Calliope started to speak, but Galatea interrupted and said:
"Come on, Belena. We have to leave now. Solange is at the Southern Camp. Let's hope, for your sake, she approves what I've done."
When Belena and the Herders left, Calliope said what Galatea had prevented her from saying:
"Gerta, you have always been free to return to us Mariners whenever you wanted. Come back with us today."
The Fair was over, and the visitors returned to their homes. The cloning team cleaned up the mess in the laboratory and found that the damage was less extensive than they feared. Nor was there much worry that the small amount of spilled nanotech would contaminate the planet. The most significant supply of nanotech was stored away from the central laboratory.
The mobile team had most of the cloning kits for cows and sheep, but the human cloning kits were damaged.
Madam Medic declared a temporary moratorium on human cloning but was confident that the laboratory would be fully functioning again in less than a month. This relief was widespread, but the experiment Madam Medic wanted to perform using Ezra's cells would have to wait until he revisited the City.
Two weeks after the Cloner Fair, Gloria summoned her for a last chess game before the Wildchild left Cloner City to return to the forest. Wildchild won, and they relaxed afterward.
Gloria said, "I'm sorry we can't entice you to stay with us in the City, Samothea. You fit in perfectly, and everyone likes you. I don't think the Juniors have been so well led."

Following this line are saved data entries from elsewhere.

-- ==== Sys2Proof/Machine/Isp.lean ====
section
/-! DEFINITION. What an image pipe computes (R388 to R392): the stages from black level to colour space, the statistics of
both taps, the scalers and the stored layouts, over the Aperture of one frame. -/

namespace Sys2Proof.Machine

/-- An image, as rows of component values. -/
abbrev Img := List (List Nat)

/-- Fields of a camera card (R380). -/
structure CamCfg where
  port : Nat
  vc : Nat
  pipe : Nat
  dt : Nat
  stream : Nat
  lastPix : Bool
  keyed : Bool
  width : Nat
  height : Nat
  x0 : Nat
  y0 : Nat
  aw : Nat
  ah : Nat
  padVal : Nat
  fperiod : Nat
  wdog : Nat
  fcntEn : Bool
  fcntLe : Bool
  fcntLen : Nat
  fcntOfs : Nat
  outs : List Nat
  ring : Nat
  log2n : Nat
  slotf : Nat

/-- Read the fields of a camera card from its words. -/
def CamCfg.of (ws : List W32) : CamCfg :=
  let w := fun i => (ws.getD i 0).toNat
  { port := bits (w 4) 31 29, vc := bits (w 4) 28 27, pipe := bits (w 4) 26 26, dt := bits (w 4) 25 20
    stream := bits (w 4) 19 16, lastPix := bits (w 4) 15 14 = 1, keyed := bits (w 4) 13 12 = 1
    width := bits (w 5) 27 16 + 1, height := bits (w 5) 11 0 + 1, x0 := bits (w 6) 27 16, y0 := bits (w 6) 11 0
    aw := bits (w 7) 27 16 + 1, ah := bits (w 7) 11 0 + 1, padVal := bits (w 8) 15 0, fperiod := bits (w 9) 31 8
    wdog := if bits (w 9) 4 0 = 0 then 12 else bits (w 9) 4 0, fcntEn := bit (w 10) 31, fcntLe := bit (w 10) 30
    fcntLen := bits (w 10) 29 28 + 1, fcntOfs := bits (w 10) 11 0, outs := [w 11, w 12]
    ring := w 13 + 2 ^ 32 * w 14, log2n := bits (w 15) 27 24, slotf := bits (w 15) 19 0 + 1 }

/-- Bits of a RAW data type, 0 for YUV422 and RGB888 (R378). -/
def rawBits (dt : Nat) : Nat := match dt with | 0x2A => 8 | 0x2B => 10 | 0x2C => 12 | 0x2D => 14 | 0x2E => 16 | _ => 0

/-- A data type of image data (R378). -/
def imageType (dt : Nat) : Bool := rawBits dt ≠ 0 || dt = 0x1E || dt = 0x24

/-- A received pixel as the front end keeps it: RAW shifted to 16 bits (R379). -/
def unpackPixel (dt v : Nat) : Nat :=
  if rawBits dt ≠ 0 then v % 2 ^ rawBits dt * 2 ^ (16 - rawBits dt)
  else if dt = 0x1E then v % 2 ^ 16 else v % 2 ^ 24

/-- The pixel that PADVAL gives (R381). -/
def padPixel (c : CamCfg) : Nat :=
  if rawBits c.dt ≠ 0 then unpackPixel c.dt c.padVal
  else if c.dt = 0x1E then c.padVal else c.padVal % 256 * 0x10101

/-- A line made WIDTH pixels long (R384). -/
def sizeLine (c : CamCfg) (px : List Nat) : List Nat :=
  let n := px.length
  (List.range c.width).map fun x =>
    if x < n then px.getD x 0
    else if !c.lastPix then padPixel c
    else
      -- the last received pixel of the same parity
      let y := if n = 0 then 0 else if (n - 1) % 2 = x % 2 then n - 1 else n - 2
      if n = 0 || (n = 1 && x % 2 = 1) then padPixel c else px.getD y 0

/-! ## Helpers -/

/-- Build an image. -/
def mapImg (w h : Nat) (f : Nat → Nat → Nat) : Img := (List.range h).map fun y => (List.range w).map fun x => f x y

/-- A pixel of an image. -/
def imgAt (i : Img) (x y : Nat) : Nat := (i.getD y []).getD x 0

/-- A coordinate under EDGE with the CFA step of 2: the nearest one of its parity inside the image (R390). -/
def edge2 (t : Int) (n : Nat) : Nat :=
  if t < 0 then (t % 2).toNat else if t < n then t.toNat else n - 2 + ((t - n) % 2).toNat

/-- A pixel at an offset from (x, y). -/
def near (i : Img) (w h x y : Nat) (dx dy : Int) : Nat := imgAt i (edge2 ((x : Int) + dx) w) (edge2 ((y : Int) + dy) h)

/-- Saturate to 16 bits. -/
def sat65535 (i : Int) : Nat := if i < 0 then 0 else if i > 65535 then 65535 else i.toNat

/-- A parameter word of a frame (R393). -/
def ispReg (stream off : Nat) : Nat := regKey 0x0A (0x10000 + 0x1000 * stream + off)
def paramOf (ps : SMap W32) (stream off : Nat) : Nat := (SMap.get (regReset (ispReg stream off)) ps (ispReg stream off)).toNat

/-- CFA channel of an Aperture position, and its colour: 0 red, 1 green, 2 blue (R390). -/
def cfaChan (x y : Nat) : Nat := x % 2 + 2 * (y % 2)
def cfaColour (cfa c : Nat) : Nat :=
  ((match cfa with
    | 0 => [0, 1, 1, 2]
    | 1 => [1, 0, 2, 1]
    | 2 => [1, 2, 0, 1]
    | _ => [2, 1, 1, 0]) : List Nat).getD c 1

/-! ## RAW stages 1 to 4 -/

/-- Stage 1: black level. -/
def blackLevel (p : Nat → Nat) (w h : Nat) (i : Img) : Img :=
  mapImg w h fun x y =>
    let k := p (0x010 + 4 * cfaChan x y)
    sat65535 (((imgAt i x y - bits k 15 0) * bits k 31 16 + 2048) / 4096 : Nat)

/-- Insert into a rising list. -/
def insertNat (a : Nat) : List Nat → List Nat
  | [] => [a]
  | b :: bs => if a ≤ b then a :: b :: bs else b :: insertNat a bs

/-- Stage 2: defective pixels. -/
def defects (p : Nat → Nat) (w h : Nat) (i : Img) : Img :=
  if !bit (p 0) 0 then i
  else mapImg w h fun x y =>
    let v := imgAt i x y
    let ns : List Nat := [(-2, -2), (0, -2), (2, -2), (-2, 0), (2, 0), (-2, 2), (0, 2), (2, 2)].map fun (d : Int × Int) =>
      near i w h x y d.1 d.2
    let s := ns.foldl (fun l a => insertNat a l) []
    let t := bits (p 0x020) 15 0
    if v > s.getD 7 0 + t || v + t < s.getD 0 0 then (s.getD 3 0 + s.getD 4 0) / 2 else v

/-- The interpolated gain of a channel at a full-frame pixel (stage 3). -/
def shadeGain (grid : List Byte) (c width height x y : Nat) : Nat :=
  let node := fun i j => ofLe ((grid.drop (2 * (4 * (17 * j + i) + c))).take 2)
  let ax := x * 16 * 65536 / max 1 (width - 1)
  let ay := y * 12 * 65536 / max 1 (height - 1)
  let i := min 15 (ax / 65536)
  let j := min 11 (ay / 65536)
  let fx := ax - i * 65536
  let fy := ay - j * 65536
  let top := node i j * (65536 - fx) + node (i + 1) j * fx
  let bot := node i (j + 1) * (65536 - fx) + node (i + 1) (j + 1) * fx
  (top * (65536 - fy) + bot * fy + 2 ^ 31) / 2 ^ 32

/-- Stage 3: lens shading. -/
def shading (p : Nat → Nat) (c : CamCfg) (grid : List Byte) (i : Img) : Img :=
  if !bit (p 0) 1 then i
  else mapImg c.aw c.ah fun x y =>
    sat65535 ((imgAt i x y * shadeGain grid (cfaChan x y) c.width c.height (c.x0 + x) (c.y0 + y) + 2048) / 4096 : Nat)

/-- Stage 4: white balance. -/
def whiteBalance (p : Nat → Nat) (w h : Nat) (i : Img) : Img :=
  mapImg w h fun x y => sat65535 ((imgAt i x y * bits (p (0x030 + 4 * cfaChan x y)) 15 0 + 2048) / 4096 : Nat)

/-! ## Stage 5: demosaic -/

/-- The green plane. -/
def greenPlane (cfa w h : Nat) (i : Img) : Img :=
  mapImg w h fun x y =>
    if cfaColour cfa (cfaChan x y) = 1 then imgAt i x y
    else
      let l := near i w h x y (-1) 0
      let r := near i w h x y 1 0
      let u := near i w h x y 0 (-1)
      let d := near i w h x y 0 1
      let dh := max l r - min l r
      let dv := max u d - min u d
      if dh < dv then (l + r + 1) / 2 else if dv < dh then (u + d + 1) / 2 else (l + r + u + d + 2) / 4

/-- The red (0) or blue (2) plane: green plus the mean of the neighbouring colour differences. -/
def colourPlane (cfa k w h : Nat) (i g : Img) : Img :=
  mapImg w h fun x y =>
    let own := cfaColour cfa (cfaChan x y)
    let diff := fun (dx dy : Int) => (near i w h x y dx dy : Int) - near g w h x y dx dy
    let gv : Int := imgAt g x y
    if own = k then imgAt i x y
    else if own = 1 then
      if cfaColour cfa (cfaChan (x + 1) y) = k then sat65535 (gv + (diff (-1) 0 + diff 1 0 + 1) / 2)
      else sat65535 (gv + (diff 0 (-1) + diff 0 1 + 1) / 2)
    else sat65535 (gv + (diff (-1) (-1) + diff 1 (-1) + diff (-1) 1 + diff 1 1 + 2) / 4)

/-! ## Stages 6 to 9 -/

/-- Coefficient n of a matrix at a register offset, S3.12. -/
def coef (p : Nat → Nat) (base n : Nat) : Int :=
  let w := p (base + 4 * (n / 2))
  sext 16 (if n % 2 = 0 then bits w 15 0 else bits w 31 16)

/-- Row k of a matrix product with its offset: the product rounded once, the result saturated. -/
def matRow (p : Nat → Nat) (base ofs k : Nat) (a b c : Nat) : Nat :=
  let s := coef p base (3 * k) * a + coef p base (3 * k + 1) * b + coef p base (3 * k + 2) * c
  sat65535 ((s + 2048) / 4096 + coef p ofs k)

/-- Apply a matrix to three planes. -/
def matrix (p : Nat → Nat) (base ofs w h : Nat) (is : List Img) : List Img :=
  [0, 1, 2].map fun k => mapImg w h fun x y =>
    matRow p base ofs k (imgAt (is.getD 0 []) x y) (imgAt (is.getD 1 []) x y) (imgAt (is.getD 2 []) x y)

/-- Stage 7: the tone curve of 65 entries. -/
def tonePoint (p : Nat → Nat) (k : Nat) : Nat :=
  let w := p (0x060 + 4 * (k / 2))
  if k % 2 = 0 then bits w 15 0 else bits w 31 16
def tone (p : Nat → Nat) (w h : Nat) (i : Img) : Img :=
  mapImg w h fun x y =>
    let v := imgAt i x y
    let a : Int := tonePoint p (v / 1024)
    let b : Int := tonePoint p (v / 1024 + 1)
    sat65535 (a + ((b - a) * (v % 1024 : Nat) + 512) / 1024)

/-- Stage 8: noise reduction. -/
def noise (p : Nat → Nat) (w h : Nat) (i : Img) : Img :=
  if !bit (p 0) 2 then i
  else mapImg w h fun x y =>
    let v := imgAt i x y
    let sum := [-1, 0, 1].foldl (fun (t : Nat) (dy : Int) => [-1, 0, 1].foldl (fun (t : Nat) (dx : Int) =>
      t + near i w h x y dx dy) t) 0
    let m := (2 * sum + 9) / 18
    let d : Int := (m : Int) - v
    if d.natAbs ≤ bits (p 0x0F0) 15 0 then sat65535 (v + (d * (bits (p 0x0F0) 20 16 : Nat) + 8) / 16) else v

/-! ## Statistics (R392) -/

/-- First Aperture column or row of zone z of 16. -/
def zoneLo (n z : Nat) : Nat := z * n / 16

/-- The three folios of a tap. -/
def tapBytes (w h : Nat) (i : Img) : List Byte :=
  let zone := fun zx zy =>
    let xs := (List.range w).filter fun x => decide (zoneLo w zx ≤ x) && decide (x < zoneLo w (zx + 1))
    let ys := (List.range h).filter fun y => decide (zoneLo h zy ≤ y) && decide (y < zoneLo h (zy + 1))
    let fold := fun c (f : Nat → Nat) => ys.foldl (fun t y => xs.foldl (fun t x =>
      if cfaChan x y = c then t + f (imgAt i x y) else t) t) 0
    ([0, 1, 2, 3].flatMap fun c => leBytes 4 (fold c id)) ++
      ([0, 1, 2, 3].flatMap fun c => leBytes 2 (fold c fun v => if v = 65535 then 1 else 0)) ++ List.replicate 8 0
  let hist := (i.zip (List.range h)).foldl (fun (m : SMap Nat) row => (row.1.zip (List.range w)).foldl (fun m px =>
    if cfaChan px.2 row.2 = 1 || cfaChan px.2 row.2 = 2 then SMap.insert m (px.1 / 256) (SMap.get 0 m (px.1 / 256) + 1)
    else m) m) []
  ((List.range 256).flatMap fun z => zone (z % 16) (z / 16)) ++
    ((List.range 256).flatMap fun b => leBytes 4 (SMap.get 0 hist b)) ++ List.replicate 3072 0

/-- The sum of channels 1 and 2 of a zone of a tap's folios, for V0 (R405). -/
def zoneGreen (tap : List Byte) (z : Nat) : Nat := ofLe ((tap.drop (32 * z + 4)).take 4) + ofLe ((tap.drop (32 * z + 8)).take 4)

/-! ## Scalers and stored layouts (R391) -/

/-- Output pixel (u, v): the area-weighted mean, with 16 fractional bits, rounded to nearest with ties up. -/
def scalePixel (w h ow oh : Nat) (i : Img) (u v : Nat) : Nat :=
  let overlap := fun (n on a t : Nat) => min ((a + 1) * n) ((t + 1) * on) - max (a * n) (t * on)
  let xs := (List.range w).filter fun x => overlap w ow u x ≠ 0
  let ys := (List.range h).filter fun y => overlap h oh v y ≠ 0
  let s := ys.foldl (fun t y => xs.foldl (fun t x => t + overlap w ow u x * overlap h oh v y * imgAt i x y) t) 0
  (s * 65536 / max 1 (w * h) + 32768) / 65536

/-- A scaled plane. -/
def scaleImg (w h ow oh : Nat) (i : Img) : Img := mapImg ow oh fun u v => scalePixel w h ow oh i u v

/-- An 8-bit component. -/
def to8 (v : Nat) : Nat := min 255 ((v + 128) / 256)

/-- v / 65,535 in BF16 or FP16, to nearest-even. -/
def unitFloat (fmt v : Nat) : Nat :=
  let q := v * 2 ^ 64 / 65535
  let x : Fp.Val := .fin false (2 * q + b2n (v * 2 ^ 64 % 65535 ≠ 0)) (-65)
  ((if fmt = 1 then Fp.bf16 else Fp.fp16).round .nearest x).1

/-- A stored plane: every row padded to a multiple of 64 bytes, the plane to whole folios. -/
def planeBytes (rows : List (List Byte)) : List Byte :=
  let body := rows.flatMap fun r => r ++ List.replicate (cdiv r.length 64 * 64 - r.length) 0
  body ++ List.replicate (cdiv body.length 4096 * 4096 - body.length) 0

/-- Folios of a plane of a row size and a number of rows. -/
def planeFolios (rowBytes rows : Nat) : Nat := cdiv (cdiv rowBytes 64 * 64 * rows) 4096

/-- Fields of an output word. -/
def outEn (o : Nat) : Bool := bit o 31
def outKind (o : Nat) : Nat := bits o 30 29
def outFmt (o : Nat) : Nat := bits o 28 25
def outW (o : Nat) : Nat := bits o 23 12 + 1
def outH (o : Nat) : Nat := bits o 11 0 + 1

/-- Folios of an output (R391). -/
def outFolios (o : Nat) : Nat :=
  if !outEn o then 0
  else
    let w := outW o
    let h := outH o
    match outKind o with
    | 0 => planeFolios w h + planeFolios w (h / 2)
    | 1 => planeFolios (2 * (cdiv w 2 * 2)) h
    | 2 => 3 * planeFolios (w * (if outFmt o = 8 then 1 else 2)) h
    | _ => planeFolios w h

/-- Slot size in folios (R386). -/
def slotFolios (c : CamCfg) : Nat := 8 + (c.outs.map outFolios).foldl (· + ·) 0

/-- The bytes of one RGB planar component. -/
def rgbBytes (fmt v : Nat) : List Byte :=
  if fmt = 8 then [BitVec.ofInt 8 ((to8 v : Int) - 128)] else leBytes 2 (unitFloat fmt v)

/-- The bytes of an output: `rgb` are the planes of stage 8 and `ycc` those of stage 9, over the Aperture. -/
def outputBytes (c : CamCfg) (o : Nat) (rgb ycc : List Img) : List Byte :=
  let w := outW o
  let h := outH o
  let sc := fun (is : List Img) k => scaleImg c.aw c.ah w h (is.getD k [])
  let rowsOf := fun (i : Img) (f : Nat → List Byte) => i.map fun r => r.flatMap f
  let byte := fun v => [BitVec.ofNat 8 (to8 v)]
  if !outEn o then []
  else match outKind o with
    | 0 =>
      let cb := sc ycc 1
      let cr := sc ycc 2
      let mean := fun (i : Img) u v =>
        (imgAt i (2 * u) (2 * v) + imgAt i (2 * u + 1) (2 * v) + imgAt i (2 * u) (2 * v + 1) + imgAt i (2 * u + 1) (2 * v + 1)) / 4
      planeBytes (rowsOf (sc ycc 0) byte) ++
        planeBytes ((List.range (h / 2)).map fun v => (List.range (w / 2)).flatMap fun u => byte (mean cb u v) ++ byte (mean cr u v))
    | 1 =>
      let y := sc ycc 0
      let cb := sc ycc 1
      let cr := sc ycc 2
      planeBytes ((List.range h).map fun v => (List.range (cdiv w 2)).flatMap fun u =>
        let x1 := min (2 * u + 1) (w - 1)
        byte (imgAt y (2 * u) v) ++ byte ((imgAt cb (2 * u) v + imgAt cb x1 v) / 2) ++
          byte (imgAt y x1 v) ++ byte ((imgAt cr (2 * u) v + imgAt cr x1 v) / 2))
    | 2 => [0, 1, 2].flatMap fun k => planeBytes (rowsOf (sc rgb k) (rgbBytes (outFmt o)))
    | _ => planeBytes (rowsOf (sc ycc 0) byte)

/-! ## A whole frame -/

/-- What the pipe makes of a frame: the two taps, the planes of stage 8 and those of stage 9. -/
structure Piped where
  tap0 : List Byte
  tap1 : List Byte
  rgb : List Img
  ycc : List Img

/-- Run the pipe over a frame (R390). `draw` numbers the values that the spec does not state. -/
def pipeFrame (f : CamFrame) (draw : Nat) : Piped :=
  let c := CamCfg.of f.cfg
  let p := paramOf f.params c.stream
  let w := c.aw
  let h := c.ah
  let ap := mapImg w h fun x y => imgAt f.lines (c.x0 + x) (c.y0 + y)
  let none3 := List.replicate 12288 (0 : Byte)
  let late := fun (rgb : List Img) =>
    let rgb := (matrix p 0x040 0x054 w h rgb).map fun i => noise p w h (tone p w h i)
    (rgb, matrix p 0x100 0x114 w h rgb)
  if rawBits c.dt ≠ 0 then
    let s1 := blackLevel p w h ap
    let s3 := shading p c f.grid (defects p w h s1)
    let s4 := whiteBalance p w h s3
    let cfa := bits (p 0) 9 8
    let g := greenPlane cfa w h s4
    let (rgb, ycc) := late [colourPlane cfa 0 w h s4 g, g, colourPlane cfa 2 w h s4 g]
    ⟨tapBytes w h s1, tapBytes w h s3, rgb, ycc⟩
  else if c.dt = 0x24 then
    let comp := fun k => mapImg w h fun x y => imgAt ap x y / 256 ^ (2 - k) % 256 * 257
    let (rgb, ycc) := late [comp 0, comp 1, comp 2]
    ⟨none3, none3, rgb, ycc⟩
  else
    let luma := mapImg w h fun x y => imgAt ap x y / 256 * 257
    let chroma := fun k => mapImg w h fun x y => imgAt ap (x / 2 * 2 + k) y % 256 * 257
    let unstated := [0, 1, 2].map fun k => mapImg w h fun x y => Config.camUnstated draw k (y * w + x) % 65536
    ⟨none3, none3, unstated, [luma, chroma 0, chroma 1]⟩

end Sys2Proof.Machine
end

"Thank you, Madam. I like everyone here, and I've learned a great deal, especially from Hazel, who taught me how to be a Junior. As for leaving, I promised Madam Mirselene I would return to the forest."
"But for how long?"
"Madam?"
"Did you say you'd live in the forest the rest of your life? What if you could belong to two tribes and share your time between them?"
"Is that possible?"
"Why not? You're the first Woodlander to become a Junior, as you and Yael were the first Herders. Why can't you be the first woman to be a Woodlander and a Cloner?"
"I don't know, Madam. May I think about it?"
"Of course, you may. Meanwhile, I hope to see you back here often. I suppose you managed to persuade Hazel to go with you?"
"Yes, Madam."
"I expected nothing less. Maybe there is something for you to learn in the forest, especially from Mirselene. I think you should try to see Solange often as well. She's a devious chess player."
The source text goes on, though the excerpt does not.